Catherineberg Sugar Mill Ruins is an historic site located in the Virgin Islands National Park, east of Cruz Bay on Saint John, U.S. Virgin Islands. The ruins are an example of an 18th-century sugar and rum factory.

To reach Catherineberg, turn north on John Head Road from Centerline Road. There is room for several cars to park right next to the windmill.

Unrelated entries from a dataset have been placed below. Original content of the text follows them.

-- ==== Sys2Proof/Laws/Engine.lean ====
section
/-! SUPPORT. Laws/Engine.lean: everything the sprite engine can do to the canvas (R601 to R603): each cell is turned over
exactly where a set bit of the sprite falls on it, and the collision output is set exactly where one met a lit cell. -/

namespace Sys2Proof.Machine

theorem spriteColumn_val (cx : Byte) (c : Nat) : (spriteColumn cx c).val = (cx.toNat + c) % 64 := rfl

theorem spriteRow_val (cy : Byte) (r : Nat) : (spriteRow cy r).val = (cy.toNat + r) % 32 := rfl

/-- Different columns of a sprite row fall on different columns of the framebuffer (R603). -/
theorem spriteColumn_inj {cx : Byte} {c d : Nat} (hc : c < 8) (hd : d < 8) (h : spriteColumn cx c = spriteColumn cx d) :
    c = d := by
  have := congrArg Fin.val h
  rw [spriteColumn_val, spriteColumn_val] at this; omega

/-- Different rows of a sprite fall on different rows of the framebuffer (R603). -/
theorem spriteRow_inj {cy : Byte} {r q : Nat} (hr : r < 16) (hq : q < 16) (h : spriteRow cy r = spriteRow cy q) :
    r = q := by
  have := congrArg Fin.val h
  rw [spriteRow_val, spriteRow_val] at this; omega

/-- A set bit among the first `k` columns of a sprite row falls on column `px`. -/
def rowCovers (row cx : Byte) (k : Nat) (px : Column) : Prop :=
  ∃ c, c < k ∧ spriteBit row c = true ∧ px = spriteColumn cx c

theorem rowCovers_succ (row cx : Byte) (k : Nat) (px : Column) :
    rowCovers row cx (k + 1) px ↔ rowCovers row cx k px ∨ (spriteBit row k = true ∧ px = spriteColumn cx k) := by
  constructor
  · rintro ⟨c, hc, hb, hp⟩
    rcases Nat.lt_succ_iff_lt_or_eq.mp hc with h | rfl
    · exact .inl ⟨c, h, hb, hp⟩
    · exact .inr ⟨hb, hp⟩
  · rintro (⟨c, hc, hb, hp⟩ | ⟨hb, hp⟩)
    · exact ⟨c, by omega, hb, hp⟩
    · exact ⟨k, by omega, hb, hp⟩

theorem get_togglePixel (c : Canvas) (x px : Column) (y py : Row) :
    Framebuffer.get (c.togglePixel x y).fb px py =
      if px = x ∧ py = y then !Framebuffer.get c.fb px py else Framebuffer.get c.fb px py := by
  rw [Canvas.togglePixel, Framebuffer.get_set]
  by_cases h : px = x ∧ py = y
  · simp [h]
  · simp [h]

/-- The cells after the first `k` columns of a row. -/
theorem get_drawRow (row cx : Byte) (y : Row) (k : Nat) (hk : k ≤ 8) (c : Canvas) (px : Column) (py : Row) :
    (Framebuffer.get (Canvas.drawRow row cx y k c).fb px py = true) ↔
      ((Framebuffer.get c.fb px py = true) ↔ ¬ (py = y ∧ rowCovers row cx k px)) := by
  induction k with
  | zero => simp [Canvas.drawRow, rowCovers]
  | succ k ih =>
    have ih := ih (by omega)
    rw [rowCovers_succ, Canvas.drawRow]
    by_cases hb : spriteBit row k = true
    · simp only [hb, if_true, get_togglePixel, true_and]
      by_cases hp : px = spriteColumn cx k ∧ py = y
      · have hn : ¬ rowCovers row cx k px := by
          rintro ⟨c, hc, -, h⟩
          exact absurd (spriteColumn_inj (by omega) (by omega) (h.symm.trans hp.1)) (by omega)
        simp only [hn, and_false, not_false_eq_true, iff_true] at ih
        rw [if_pos hp, Bool.eq_iff_iff.mpr ih]
        simp [hp.1, hp.2]
      · rw [if_neg hp, ih]
        have : (py = y ∧ (rowCovers row cx k px ∨ px = spriteColumn cx k)) ↔ (py = y ∧ rowCovers row cx k px) := by
          constructor
          · rintro ⟨h1, h2 | h2⟩
            · exact ⟨h1, h2⟩
            · exact absurd ⟨h2, h1⟩ hp
          · rintro ⟨h1, h2⟩; exact ⟨h1, .inl h2⟩
        rw [this]
    · simp [hb, ih]

/-- The collision output after the first `k` columns of a row. -/
theorem hit_drawRow (row cx : Byte) (y : Row) (k : Nat) (hk : k ≤ 8) (c : Canvas) :
    (Canvas.drawRow row cx y k c).hit = true ↔
      c.hit = true ∨ ∃ px, rowCovers row cx k px ∧ Framebuffer.get c.fb px y = true := by
  induction k with
  | zero => simp [Canvas.drawRow, rowCovers]
  | succ k ih =>
    have ih := ih (by omega)
    rw [Canvas.drawRow]
    by_cases hb : spriteBit row k = true
    · have hn : ¬ rowCovers row cx k (spriteColumn cx k) := by
        rintro ⟨c, hc, -, h⟩
        exact absurd (spriteColumn_inj (by omega) (by omega) h) (by omega)
      have hg := get_drawRow row cx y k (by omega) c (spriteColumn cx k) y
      simp only [hn, and_false, not_false_eq_true, iff_true] at hg
      simp only [hb, if_true, Canvas.togglePixel, Bool.or_eq_true, ih, hg, rowCovers_succ, true_and]
      constructor
      · rintro ((h | ⟨px, h1, h2⟩) | h)
        · exact .inl h
        · exact .inr ⟨px, .inl h1, h2⟩
        · exact .inr ⟨_, .inr rfl, h⟩
      · rintro (h | ⟨px, h1 | rfl, h2⟩)
        · exact .inl (.inl h)
        · exact .inl (.inr ⟨px, h1, h2⟩)
        · exact .inr h2
    · simp [hb, ih, rowCovers_succ]

/-- `SpriteCovers`, row by row. -/
theorem SpriteCovers_iff (rows : Nat → Byte) (cx cy : Byte) (n : Nat) (px : Column) (py : Row) :
    SpriteCovers rows cx cy n px py ↔ ∃ r, r < n ∧ py = spriteRow cy r ∧ rowCovers (rows r) cx 8 px := by
  constructor
  · rintro ⟨r, c, hr, hc, hb, hx, hy⟩
    exact ⟨r, hr, Fin.ext hy, c, hc, hb, Fin.ext hx⟩
  · rintro ⟨r, hr, hy, c, hc, hb, hx⟩
    exact ⟨r, c, hr, hc, hb, congrArg Fin.val hx, congrArg Fin.val hy⟩

theorem SpriteCovers_succ (rows : Nat → Byte) (cx cy : Byte) (n : Nat) (px : Column) (py : Row) :
    SpriteCovers rows cx cy (n + 1) px py ↔
      SpriteCovers rows cx cy n px py ∨ (py = spriteRow cy n ∧ rowCovers (rows n) cx 8 px) := by
  simp only [SpriteCovers_iff]
  constructor
  · rintro ⟨r, hr, h⟩
    rcases Nat.lt_succ_iff_lt_or_eq.mp hr with h' | rfl
    · exact .inl ⟨r, h', h⟩
    · exact .inr h
  · rintro (⟨r, hr, h⟩ | h)
    · exact ⟨r, by omega, h⟩
    · exact ⟨n, by omega, h⟩

/-- Rows above the one being drawn do not meet it (R603). -/
theorem not_SpriteCovers_next (rows : Nat → Byte) (cx cy : Byte) (n : Nat) (hn : n < 16) (px : Column) :
    ¬ SpriteCovers rows cx cy n px (spriteRow cy n) := by
  rw [SpriteCovers_iff]
  rintro ⟨r, hr, h, -⟩
  exact absurd (spriteRow_inj hn (by omega) h) (by omega)

/-- The cells after the first `n` rows: turned over exactly where a set bit falls (R602, R603). -/
theorem get_drawSprite (rows : Nat → Byte) (cx cy : Byte) (n : Nat) (hn : n ≤ 16) (c : Canvas) (px : Column) (py : Row) :
    (Framebuffer.get (Canvas.drawSprite rows cx cy n c).fb px py = true) ↔
      ((Framebuffer.get c.fb px py = true) ↔ ¬ SpriteCovers rows cx cy n px py) := by
  induction n with
  | zero => simp [Canvas.drawSprite, SpriteCovers]
  | succ n ih =>
    have ih := ih (by omega)
    rw [Canvas.drawSprite, get_drawRow _ _ _ 8 (by omega), ih, SpriteCovers_succ]
    by_cases hy : py = spriteRow cy n
    · subst hy
      have := not_SpriteCovers_next rows cx cy n (by omega) px
      simp [this]
    · simp [hy]

/-- The collision output after the first `n` rows: set exactly where a set bit met a lit cell (R603). -/
theorem hit_drawSprite (rows : Nat → Byte) (cx cy : Byte) (n : Nat) (hn : n ≤ 16) (c : Canvas) :
    (Canvas.drawSprite rows cx cy n c).hit = true ↔
      c.hit = true ∨ ∃ px py, SpriteCovers rows cx cy n px py ∧ Framebuffer.get c.fb px py = true := by
  induction n with
  | zero => simp [Canvas.drawSprite, SpriteCovers]
  | succ n ih =>
    have ih := ih (by omega)
    have hg : ∀ px, (Framebuffer.get (Canvas.drawSprite rows cx cy n c).fb px (spriteRow cy n) = true) ↔
        (Framebuffer.get c.fb px (spriteRow cy n) = true) := fun px => by
      rw [get_drawSprite _ _ _ n (by omega)]
      simp [not_SpriteCovers_next rows cx cy n (by omega) px]
    rw [Canvas.drawSprite, hit_drawRow _ _ _ 8 (by omega), ih]
    simp only [hg, SpriteCovers_succ]
    constructor
    · rintro ((h | ⟨px, py, h1, h2⟩) | ⟨px, h1, h2⟩)
      · exact .inl h
      · exact .inr ⟨px, py, .inl h1, h2⟩
      · exact .inr ⟨px, _, .inr ⟨rfl, h1⟩, h2⟩
    · rintro (h | ⟨px, py, h1 | ⟨rfl, h1⟩, h2⟩)
      · exact .inl (.inl h)
      · exact .inl (.inr ⟨px, py, h1, h2⟩)
      · exact .inr ⟨px, h1, h2⟩

end Sys2Proof.Machine
end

The "most impressive" ruin is that of an unusual windmill tower.

==History==
A sugar plantation from the 18th to the 19th centuries, the farm eventually became land for grazing cattle.

In 1733 one of the first significant slave rebellions in the New World took place on Saint John when African slaves took over the island for six months. During the slave revolt, the farm was the headquarters of the Amina warriors.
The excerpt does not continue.